PROMPT. State how many lines of the entries hold the string "nslot", and nothing more.
*-*-*
-- ==== Sys2Proof/Machine/Placing.lean ====
section
/-! DEFINITION. Launch records, the placing of teams on cores, and a group and a team as they start
(spec/14_scheduling.md R346 to R349, spec/05_registers.md R121, R128, R129, spec/03 R61, R62, R83, R85); and the team
that stands for a program loaded from outside. -/

namespace Sys2Proof.Machine

/-! ### Launch records (R346, R348) -/

/-- n bytes at offset o of a byte string, as a little-endian number. -/
def fieldAt (bs : List Byte) (o n : Nat) : Nat := leNat ((bs.drop o).take n)

/-- Bytes o to e - 1 are zero. -/
def zeroAt (bs : List Byte) (o e : Nat) : Bool := ((bs.drop o).take (e - o)).all (· == 0)

/-- Element size of a binding's format number (R84). -/
def bindBytes (fmt : Nat) : Option Nat :=
  match fmt with
  | 1 => some 4
  | 2 => some 2
  | 3 => some 2
  | 4 => some 1
  | 5 => some 1
  | 10 => some 1
  | _ => none

/-- The fields of a binding record (R83). -/
def bindSrc (b : Nat) : Nat := bits b 63 0
def bindAux (b : Nat) : Nat := bits b 127 64
def bindDst (b : Nat) : Nat := bits b 159 128
def bindLen (b : Nat) : Nat := bits b 191 160
def bindStride (b : Nat) : Nat := bits b 223 192
def bindKind (b : Nat) : Nat := bits b 231 224
def bindP0 (b : Nat) : Nat := bits b 239 232
def bindP1 (b : Nat) : Nat := bits b 247 240

/-- A binding record that R85 takes, for a team of so many shared steps. The box of a layout is checked where its shape
record is read with the launch record (log 22). -/
def bindOk (shared b : Nat) : Bool :=
  if bindKind b = 0 then b == 0
  else
    let len := bindLen b
    decide (len % 16 = 0) && decide (16 ≤ len) && decide (len ≤ 983040) && decide (bindDst b % 16 = 0) &&
      decide (bindDst b + len ≤ shared * 65536) && decide (bits b 255 248 = 0) &&
      match bindKind b with
      | 1 => bindSrc b == 0 && bindStride b == 0 && bindP0 b == 0 && bindP1 b == 0
      | 2 => bindP0 b != 0 && bindP1 b == 0 && len % (16 * bindP0 b) == 0
      | 3 => bindAux b == 0 && (bindBytes (bindP0 b)).isSome && match bindBytes (bindP1 b) with
        | some n => len % n == 0
        | none => false
      | 4 => bindAux b == 0 && bindP0 b == 0 && bindP1 b == 0
      | _ => false

/-- The first group index and the role of each group of one core, roles being runs in order (R346). -/
def Launch.roleOf (l : Launch) (g : Nat) : Nat × Nat × Nat :=
  let step := fun (acc : Nat × Nat × Option (Nat × Nat × Nat)) (r : Nat × Nat) =>
    let at_ := acc.2.1
    let found := match acc.2.2 with
      | some x => some x
      | none => if at_ ≤ g && g < at_ + r.1 then some (acc.1, g - at_, r.2) else none
    (acc.1 + 1, at_ + r.1, found)
  ((l.roles.foldl step (0, 0, none)).2.2).getD (0, g, 256)

/-- The gang of a group: its number, the member's index and the member count (R130). -/
def Launch.gangOf (l : Launch) (g : Nat) : Option (Nat × Nat × Nat) :=
  ((List.range l.gangs.length).find? fun k => (l.gangs.getD k 0).testBit g).map fun k =>
    let m := l.gangs.getD k 0
    (k, popCount g m, popCount 64 m)

def Launch.total (l : Launch) : Nat := if l.twin then 2 * l.groups else l.groups

/-- A launch record as its 512 bytes give it; no check but its shape. -/
def Launch.ofBytes (addr : Nat) (bs : List Byte) : Launch :=
  let lease := fieldAt bs 40 2
  { addr := addr, code := fieldAt bs 0 8, entry := fieldAt bs 8 4, gx := fieldAt bs 12 4, gy := fieldAt bs 16 4,
    gz := fieldAt bs 20 4, param := fieldAt bs 24 8, psize := fieldAt bs 32 4, groups := fieldAt bs 36 1,
    twin := bit (fieldAt bs 37 1) 0, shared := fieldAt bs 38 1, tiles := fieldAt bs 39 1,
    lease := if lease = 0 then 256 else lease, localB := fieldAt bs 44 4, lbase := fieldAt bs 48 8, nslot := fieldAt bs 56 4,
    gangs := (List.range 4).map fun k => fieldAt bs (64 + 8 * k) 8,
    roles := (List.range 4).map fun k => (fieldAt bs (96 + 4 * k) 1, fieldAt bs (98 + 4 * k) 2),
    binds := (List.range 8).map fun k => BitVec.ofNat 256 (fieldAt bs (256 + 32 * k) 32) }

/-- The checks of R348 that the record alone decides. -/
def Launch.ok (addr : Nat) (bs : List Byte) : Bool :=
  let l := Launch.ofBytes addr bs
  let some_ := l.gangs.filter (· != 0)
  addr % 64 == 0 && zeroAt bs 42 44 && zeroAt bs 60 64 && zeroAt bs 112 256 && fieldAt bs 37 1 < 2 &&
    ((List.range 4).all fun k => fieldAt bs (97 + 4 * k) 1 == 0) &&
    l.code % 16 == 0 && l.entry % 16 == 0 && 1 ≤ l.gx && 1 ≤ l.gy && 1 ≤ l.gz && l.gx * l.gy * l.gz ≤ 2 ^ 32 &&
    l.param % 16 == 0 && l.psize ≤ 16384 && 1 ≤ l.groups && l.groups ≤ 32 && l.shared ≤ 15 && l.tiles ≤ 16 &&
    l.localB % 4 == 0 && l.localB ≤ 65536 && l.lbase % 128 == 0 && l.nslot ≤ 65535 &&
    (l.localB == 0 || (l.nslot != 0 && l.lbase != 0)) && (l.roles.all fun r => r.2 ≤ 256) &&
    (l.roles.foldl (fun n r => n + r.1) 0 == l.groups) &&
    (some_.all fun m => (popCount 64 m == 2 || popCount 64 m == 4 || popCount 64 m == 8) && m < 2 ^ l.total) &&
    (some_.foldl (fun n m => n + popCount 64 m) 0 == popCount 64 (some_.foldl (· ||| ·) 0)) &&
    (l.binds.all fun b => bindOk l.shared b.toNat)

/-! ### Seats (R61, R62, R128, R129, R206, R347, R349) -/

/-- The cores of a team. -/
def Team.cores (t : Team) : List Nat := if t.launch.twin then [t.core, t.core + 1] else [t.core]

/-- What a team holds a place for: a team that waits for its LAUNCHQ commands alone has neither steps nor tiles (R354). -/
def Team.holding (t : Team) : Launch := if t.hollow then { t.launch with shared := 0, tiles := 0 } else t.launch

/-- Steps of a core that no pinned page and no team holds. -/
def State.freeSteps (s : State) (core : Nat) : List Nat :=
  let pinned := (s.core core).pins.toList.filterMap fun p => if p.getLsbD 63 then some (bits p.toNat 3 0) else none
  let used := s.teams.flatMap fun t => (if t.core == core then t.steps else []) ++
    (if t.launch.twin && t.core + 1 == core then t.steps2 else [])
  (List.range 15).filter fun n => !pinned.contains n && !used.contains n

def State.freeTiles (s : State) (core : Nat) : List Nat :=
  let used := s.teams.flatMap fun t => (if t.core == core then t.tiles else []) ++
    (if t.launch.twin && t.core + 1 == core then t.tiles2 else [])
  (List.range 16).filter fun n => !used.contains n

/-- The lowest free team slot of a core: R61 lets any one be taken (log 69). -/
def State.freeSlot (s : State) (core : Nat) : Option Nat :=
  (List.range 32).find? fun k => s.teams.all fun t =>
    !(t.core == core && t.slot == k) && !(t.launch.twin && t.core + 1 == core && t.slot2 == k)

/-- Slabs that a group reserves (R128). -/
def reservation (ceiling : Nat) (gang : Bool) : Nat := if gang then ceiling + 32 else ceiling

/-- The groups of a core that have not ended. -/
def State.residents (s : State) (core : Nat) : List Group :=
  s.teams.flatMap fun t => t.groups.filter fun g => g.core == core && !g.ended

/-- A matrix instruction of the group has registers still to write (R328). -/
def State.matrixWrites (s : State) (team group : Nat) : Bool :=
  s.cores.any fun c => c.2.matrix.any fun m => m.team == team && m.leader == group && !m.writes.isEmpty

/-- A group holds its slabs: it has not ended, or register writes of it are outstanding, those of the matrix engine among them (R328). -/
def State.holdsSlabs (s : State) (team : Nat) (g : Group) : Bool :=
  !g.ended || !g.outstanding.isEmpty || g.counters.toList.any Option.isSome || s.matrixWrites team g.index

/-- Groups and reserved slabs of each quarter. -/
def State.quarters (s : State) (core : Nat) : List (Nat × Nat) :=
  (List.range 4).map fun q =>
    let l := s.teams.flatMap fun t => t.groups.filter fun g => g.core == core && g.quarter == q && s.holdsSlabs t.id g
    ((l.filter fun g => !g.ended).length, l.foldl (fun n g => n + reservation g.ceiling g.gang.isSome) 0)

/-- The quarter for a group: fewer than 16 groups and room; most free slabs, then fewest groups, then the lowest
(R349). -/
def pickQuarter (qs : List (Nat × Nat)) (need : Nat) : Option Nat :=
  let ok := (List.range 4).filter fun q => let x := qs.getD q (16, 512); x.1 < 16 && x.2 + need ≤ 512
  ok.foldl (fun best q => match best with
    | none => some q
    | some b =>
      let x := qs.getD b (16, 512)
      let y := qs.getD q (16, 512)
      if y.2 < x.2 || (y.2 == x.2 && y.1 < x.1) then some q else some b) none

/-- The quarters of groups in ascending index; a group that needs none stands as quarter 0. -/
def assignQuarters : List (Nat × Nat) → List (Option Nat) → Option (List Nat)
  | _, [] => some []
  | qs, none :: rest => (assignQuarters qs rest).map (0 :: ·)
  | qs, some need :: rest =>
    match pickQuarter qs need with
    | none => none
    | some q =>
      let x := qs.getD q (16, 512)
      (assignQuarters (qs.set q (x.1 + 1, x.2 + need)) rest).map (q :: ·)

/-- What each group of a launch needs, groups that have ended apart. -/
def Launch.needs (l : Launch) (ended : Nat → Bool) : List (Option Nat) :=
  (List.range l.total).map fun g =>
    if ended g then none else some (reservation (l.roleOf (g % l.groups)).2.2 (l.gangOf g).isSome)

/-- What a team holds of its core or pair. -/
structure Seat where
  core : Nat
  slot : Nat
  slot2 : Nat
  steps : List Nat
  steps2 : List Nat
  tiles : List Nat
  tiles2 : List Nat
  quarters : List Nat
  deriving DecidableEq, Repr

/-- The share of one core: slot, steps, tiles and quarters. Of the free steps and tiles the lowest are taken (R61; log 69). -/
def State.share (s : State) (l : Launch) (needs : List (Option Nat)) (core : Nat) :
    Option (Nat × List Nat × List Nat × List Nat) :=
  if !s.coreLive core || (s.freeSteps core).length < l.shared || (s.freeTiles core).length < l.tiles then none
  else match s.freeSlot core, assignQuarters (s.quarters core) needs with
    | some k, some qs => some (k, (s.freeSteps core).take l.shared, (s.freeTiles core).take l.tiles, qs)
    | _, _ => none

/-- The seat of a launch's team on a core, or on the pair that the core begins (R349). -/
def State.seatAt (s : State) (l : Launch) (ended : Nat → Bool) (core : Nat) : Option Seat :=
  let needs := l.needs ended
  match s.share l (needs.take l.groups) core with
  | none => none
  | some a =>
    if !l.twin then
      some { core := core, slot := a.1, slot2 := 0, steps := a.2.1, steps2 := [], tiles := a.2.2.1, tiles2 := [],
             quarters := a.2.2.2 }
    else if core % 2 != 0 then none
    else match s.share l (needs.drop l.groups) (core + 1) with
      | none => none
      | some b =>
        some { core := core, slot := a.1, slot2 := b.1, steps := a.2.1, steps2 := b.2.1, tiles := a.2.2.1, tiles2 := b.2.2.1,
               quarters := a.2.2.2 ++ b.2.2.2 }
*-*-*
WRITTEN ANSWER. 3